3
$\begingroup$

Let me refer to Jech's "Set Theory" Chap. 33 Determinacy:

"With each subset A of $\omega^\omega$ we associate the following game $G_A$, played by two players I and II. First I chooses a natural number $a_0$, then II chooses a natural number $b_0$, then I chooses $a_1$, then II chooses $b_1$, and so on. The game ends after $\omega$ steps; if the resulting sequence $\langle a_0, b_0, a_1, b_1, ...\rangle$ is in A, then I wins, otherwise II wins.

A strategy (for I or II) is a rule that tells the player what move to make depending on the previous moves of both players. A strategy is a winning strategy if the player who follows it always wins. The game $G_A$ is determined if one of the players has a winning strategy.

The Axiom of Determinacy (AD) states that for every subset A of $\omega^\omega$, the game $G_A$ is determined."

Now, there is some apparent lack of symmetry in the definition of the $G_A$ game: the player who plays first (I) attempts for a sequence in A.

What happens if we interchange the roles of both players? I. e. if we let the player who plays first attempt for a sequence not in A? Let us call this game $G'_A$

Is it the case that for every subset A, A is determined wrt $G_A$ iff A is determined wrt $G'_A$?

$\endgroup$
2
  • 1
    $\begingroup$ In what axiom system are you asking this question? The game $G'_A$ is just the standard game played on $\omega^\omega \backslash A$, so under Determinacy this is trivially true. $\endgroup$
    – Oliver
    Commented Jul 22, 2010 at 16:34
  • $\begingroup$ I forgot to mention it. In ZFC. $\endgroup$ Commented Jul 23, 2010 at 7:11

3 Answers 3

7
$\begingroup$

The answer is no. The game $G'(A)$ you describe is just the same as the complementary game $G(A^c)$ from I's point of view. So the question is: if one of the players has a winning strategy in $G(A)$, does one of the players have a winning strategy in $G(A^c)$? Using AC one can construct a set $A$ for which this is not the case.

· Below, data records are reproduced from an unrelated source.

-- ==== Sys2Proof/Machine/Repair.lean ====
section
/-! DEFINITION. Targeted self-tests, their outcomes and the repairs that follow; the exchange of a retired cluster; a cluster lost
during a run (R16, R20 to R23, R33, R34, R92, R94, R110, R112, R159, R312, R316, R329, R389 to R398, R409, R410).
Rests on the log entries (notes/assumptions/<n>.md) 38 (DEDUCED), 43 (DEDUCED), 44 (DEDUCED), 58 (DESIGN CHOICE), 60 (DEDUCED). -/
namespace Sys2Proof.Machine

/-! ### Partitions that wait (R34, R379) -/

/-- The partition of a unit's site, for a unit of a compute die. -/
def partOfUnit (s : State) (u : UnitRef) : Option Nat :=
  match unitDie u with
  | some d => if d < 100 && u.unit ≠ 0x03 && u.unit ≠ 0x0C then partOf s (s.logicalAt d) else none
  | none => none

/-! ### Failing a step at once (R110, R397) -/

/-- The step of a partition fails and ends: what is in flight elsewhere ends as R110 gives, and its context halts. -/
def abortStep (status : Byte) (p : Nat) (s : State) : State :=
  match s.stepOf p with
  | none => s
  | some t =>
    if t.phase = .compared || t.phase = .ended then s
    else
      let s := failStep status p s
      let (st, op) := ((s.stepOf p).bind (·.failed)).getD (status, BitVec.ofNat 32 t.op)
      episodeEnds t.ctx.val (endStep st op p (updStep p (fun t => { t with fetched := none, held := none }) (outliveWaits t s)))

/-! ### Repairs (R390) -/

/-- A phase is off (R350); a seventh takes the site dark and retires its cluster (R351). -/
def phaseOff (source cause : Byte) (i phase : Nat) (s : State) : State :=
  let s := updSite i (fun r => { r with phasesOff := if r.phasesOff.contains phase then r.phasesOff else r.phasesOff ++ [phase] }) s
  if (s.site i).phasesOff.length < 7 then s else (retireCluster source cause (s.logicalAt i) s).2

/-- A cluster goes out of service at once, by the loss of what feeds it: a step of its partition fails, and the cluster is retired. -/
def clusterOut (source cause : Byte) (n : Nat) (s : State) : State :=
  let s := match partOf s n with
    | some p => abortStep stChecksum p s
    | none => s
  (retireCluster source cause n s).2

/-- The pages of the channels that a loss has taken out are lost (R16, R323). -/
def channelsGone (before s : State) : State :=
  ((List.range 48).filter (fun c => decide ((before.chan c).state ≠ .fault) && decide ((s.chan c).state = .fault))).foldl (fun s c => loseChannel c s) s

/-- A wire of a group fails: the spare takes its place, and a second failed wire loses the group, with the outcome of what
it carries (R16). -/
def wireFail (source : Byte) (u : UnitRef) (s : State) : State :=
  let (lost, t) := wireFails u s
  if !lost then t
  else if u.unit = 0x02 then
    match unitDie u with
    | some d => if d < 100 then clusterOut source 0x0C (s.logicalAt d) t else channelsGone s t
    | none => t
  else
    match Config.seamCarries u.a.toNat u.b.toNat with
    | .sense i _ =>
      if !((t.site i).primaryOpen && (t.site i).duplicateOpen) then note .sensePair i 0 t
      else if (t.site i).bothOpen then t
      else clusterOut source 0x0C (t.logicalAt i) (updSite i (fun r => { r with bothOpen := true }) t)
    | .link _ _ => t
    | .path _ _ => t
    | .coupling _ _ => t

/-- Two marked devices lie on one subchannel (R312). -/
def twoMarked (l : List Nat) : Bool := (List.range 4).any (fun k => decide (2 ≤ count l (fun d => d / 16 == k)))
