-- ==== Sys2Proof/Machine/StartOps.lean ====
section
/-! DEFINITION. What takes the whole module down: an input fault, the acceptance of a module reset and the request of a power cycle
(R39, R54, R59, R367, R394, R412 to R414, R424, R425, R454, R485, R486, R503, R507).
Rests on the log entries (notes/assumptions/<n>.md) 19 (DEDUCED), 40 (DEDUCED), 42 (DEDUCED), 43 (DEDUCED). -/
namespace Sys2Proof.Machine

/-- A relay that runs fails (R503). -/
def relayFails (s : State) : State :=
  if s.update.relaying then
    note .relayFailed 0x08 0 { s with update := { s.update with relaying := false, orderWaits := false, dies := [], forwarded := [], requests := [] } }
  else s

/-- A bay's removal or bring-up is abandoned, and a queued or migrating bay is in service (R48, R54). -/
def bayAbandon (r : BayRec) : BayRec := { r with state := if r.state = .queued || r.state = .migrating then .inService else r.state }

/-- The ports go down with the module, and no pair is formed; the epochs, the fence and the settings stay. -/
def losePair (s : State) : State :=
  { s with
    reck := { s.reck with slew := 0, slewTick := 0 }
    pair := { s.pair with
      ports := s.pair.ports.mapVal (fun _ p => { p with lanes := 0, down := true, training := false, sendSeq := 0, recvSeq := 0, replay := [] })
      formed := false, role := .independent, mode := 0, entering := false, partner := none, silent := false, departed := false, alone := false
      held := false, probing := false, partnerRuns := false, partnerMode := 0, partnerRole := 2, log := [], streamOut := [], streamIn := [], early := [], digests := [], theirs := []
      differ := [], starts := [], timeOffset := 0, reserved := [], fwdSteps := [] } }

/-- A module reset is accepted: what happens at its time 0. -/
def acceptReset (s : State) : State :=
  let s := relayFails (cutShort (fun _ => true) (depart 1 s))
  let s := losePair (loseHost (loseWork s))
  { s with
    mgmt := { s.mgmt with console := { s.mgmt.console with unlocked := none } }
    bin := { s.bin with bays := s.bin.bays.mapVal (fun _ r => bayAbandon r), removals := [] }
    build := { s.build with exchanges := [] }
    life := { s.life with
      phase := .warm .sitesDown, ready := false, resetting := true, power := .on, orders := [], resetWaits := false, resetsWait := []
      resetAt := some s.now } }

/-- A module reset is ordered: refused in OFF and without input power, logged and ignored during a start, and waiting during the entry of
a power state and the activation of firmware. -/
def moduleReset (s : State) : State :=
  if starting s || s.life.phase = .unpowered || s.life.power = .off then note .resetRefused 0 0 s
  else if s.life.entering.isSome || s.update.phase ≠ .idle then { s with life := { s.life with resetWaits := true } }
  else acceptReset s

/-- A module reset that has waited for an entry or an activation. -/
def resetThatWaits (s : State) : State :=
  if s.life.resetWaits then moduleReset { s with life := { s.life with resetWaits := false } } else s

/-- A power cycle is requested: the event is sent, then PWR_CYCLE_REQ_N is driven low. -/
def requestCycle (reason : Byte) (s : State) : State :=
  let s := note .cycleRequest reason.toNat 0 (platformEvent .powerCycle reason.toNat (depart 2 s))
  { s with life := { s.life with cycleReason := some reason, cyclePulses := s.life.cyclePulses + 1 } }

/-- A bay without supply: one that shows blue or amber goes on showing it, and another with a DIMM seated is safe to open (R45). -/
def bayUnpowered (r : BayRec) : BayRec :=
  { r with blinks := false, state := match r.state with
      | .safe => .safe
      | .emptied => .safe
      | .faulted => .faulted
      | .rejected => .rejected
      | _ => if r.present then .unpowered else .empty }

/-- A bay as a cold start finds it: unpowered, to be judged afresh (R52). -/
def bayAfresh (r : BayRec) : BayRec := { r with state := if r.present then .unpowered else .empty, blinks := false }

/-- An update whose activation loses power before its commit: the staged bank is kept (R507). -/
def activationLost (u : Update) : Update :=
  { u with phase := .idle, waiting := [], orderWaits := false, relaying := false, dies := [], forwarded := [], requests := [] }

/-- An input fault: the event is reported, every step fails with the power of what it ran on, and all but the always-on domain is
powered down. Tests keep their detection records, and wait for the next start (R394). -/
def inputFails (s : State) : State :=
  let s := platformEvent .inputFault 0 (note .inputFault 0 0 (depart 3 s))
  let s := losePair (powerLost (relayFails s))
  { s with
    life := { s.life with
      inputOk := false, phase := .unpowered, power := .on, entering := none, orders := [], resetWaits := false, resetsWait := [], resetAt := none
      firmware := .none, stageDone10 := false }
    bin := { s.bin with bays := s.bin.bays.mapVal (fun _ r => bayUnpowered r), removals := [], lamp := none }
    errs := { s.errs with tests := s.errs.tests.map (fun t => { t with started := false }) }
    mgmt := { s.mgmt with
      active := none, sv0 := { s.mgmt.sv0 with works := false }, sv1 := { s.mgmt.sv1 with works := false }, sessions := [], console := {}, graceNo := none }
    update := activationLost s.update }

/-! ### Trips (R362) -/

/-- A cover for a cluster of a partition: an enabled, powered cluster that covers no other, nearest first, ties to the lower logical
number (R360). -/
def coverFor (s : State) (q : Partition) (n : Nat) : Option Nat :=
  let home := dieSite (s.siteOf n)
  let busy := q.clusters.filterMap (fun m => (s.site (s.siteOf m)).cover)
  let free := q.clusters.filter (fun m => decide (m ≠ n) && decide ((s.site (s.siteOf m)).power = .on) && !busy.contains m)
  free.foldl (fun b m =>
    match b with
    | none => some m
    | some k => if hops home (dieSite (s.siteOf m)) < hops home (dieSite (s.siteOf k)) then some m else some k) none

/-- A partition's Navigator runs on its lowest-numbered cluster (R117). -/
def hostsNavigator (q : Partition) (n : Nat) : Bool := q.clusters.head? == some n

/-- Clusters whose cover has gone dark are given another. -/
def recover (p : Nat) (n : Nat) (s : State) : State :=
  match s.part p with
  | none => s
  | some q =>
    (q.clusters.filter (fun m => (s.site (s.siteOf m)).cover == some n)).foldl (fun s m =>
      let s := updSite (s.siteOf m) (fun r => { r with cover := none }) s
      updSite (s.siteOf m) (fun r => { r with cover := coverFor s q m }) s) s

/-- A site goes dark for heat; later steps run with a cover, unless it hosts its partition's Navigator. -/
def darkForHeat (i : Nat) (h : Heat) (s : State) : State :=
  let s := updSite i (fun r => { r with heat := h, cover := none }) (siteDark i s)
  let n := s.logicalAt i
  match partOf s n with
  | none => s
  | some p =>
    match s.part p with
    | none => s
    | some q =>
      let s := if hostsNavigator q n then s else updSite i (fun r => { r with cover := coverFor s q n }) s
      recover p n s

/-- The hard thermal trip of a compute site: its step fails, the error is recorded, and the event is sent. -/
def tripSite (i : Nat) (s : State) : State :=
  if (s.site i).power = .dark then s
  else
    let n := s.logicalAt i
    let p := partOf s n
    let met := match p with
      | some p => stepMet s p stChecksum
      | none => {}
    let t := platformEvent .trip i (detect 0x0F (clusterUnit s 0x08 n 0xFF 0 0) met s)
    let t := match p with
      | some p => abortStep stChecksum p (match t.stepOf p with
          | some _ => updCounters i (fun c => { c with hwStepFails := satAdd c.hwStepFails 1 }) t
          | none => t)
      | none => t
    darkForHeat i .tripped t

end Sys2Proof.Machine
end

We do a recursive construction, much as in the usual recursive construction of a nondetermined set. The main difference is set out in advance a strategy $\sigma$ for I to be a winning strategy for $A$. Fix any strategy $\sigma$ for I (so it takes a finite sequences of even length as input and gives natural numbers as output). For a given infinite sequence $y$ of moves for II we let $\sigma*y$ denote the member of $\omega^\omega$ resulting when I follows $\sigma$ and II plays out $y$.

Set $Z=\{\sigma*y:y\in\omega^\omega\}$. We will make sure $Z\subseteq A$, then certainly $\sigma$ will be a winning strategy for I in $G(A)$.

So we also define $\langle a_\alpha\rangle_{\alpha<2^\omega}$ and $\langle b_\alpha\rangle_{\alpha<2^\omega}$ so that no $a_\alpha$ is equal to any $b_\beta$ and both sets are disjoint from $Z$. Let $\langle\sigma_\alpha\rangle_{\alpha<2^\omega}$ enumerate all of I's strategies and let $\langle\tau_\alpha\rangle_{\alpha<2^\omega}$ all of II's strategies. Suppose $\langle a_\beta\rangle_{\beta<\alpha}$ and $\langle b_\beta\rangle_{\beta<\alpha}$ have been defined. First consider $\sigma_\alpha$; if it equals $\sigma$ we don't do anything. Otherwise it disagrees with $\sigma$ on some $s$; there are $2^\omega$ many $x$ which are extensions of $s$, for each such $x$ we have $\sigma_\alpha*x\not\in Z$ so pick one which also isn't equal to an $a$ or a $b$ so far and make it $a_\alpha$.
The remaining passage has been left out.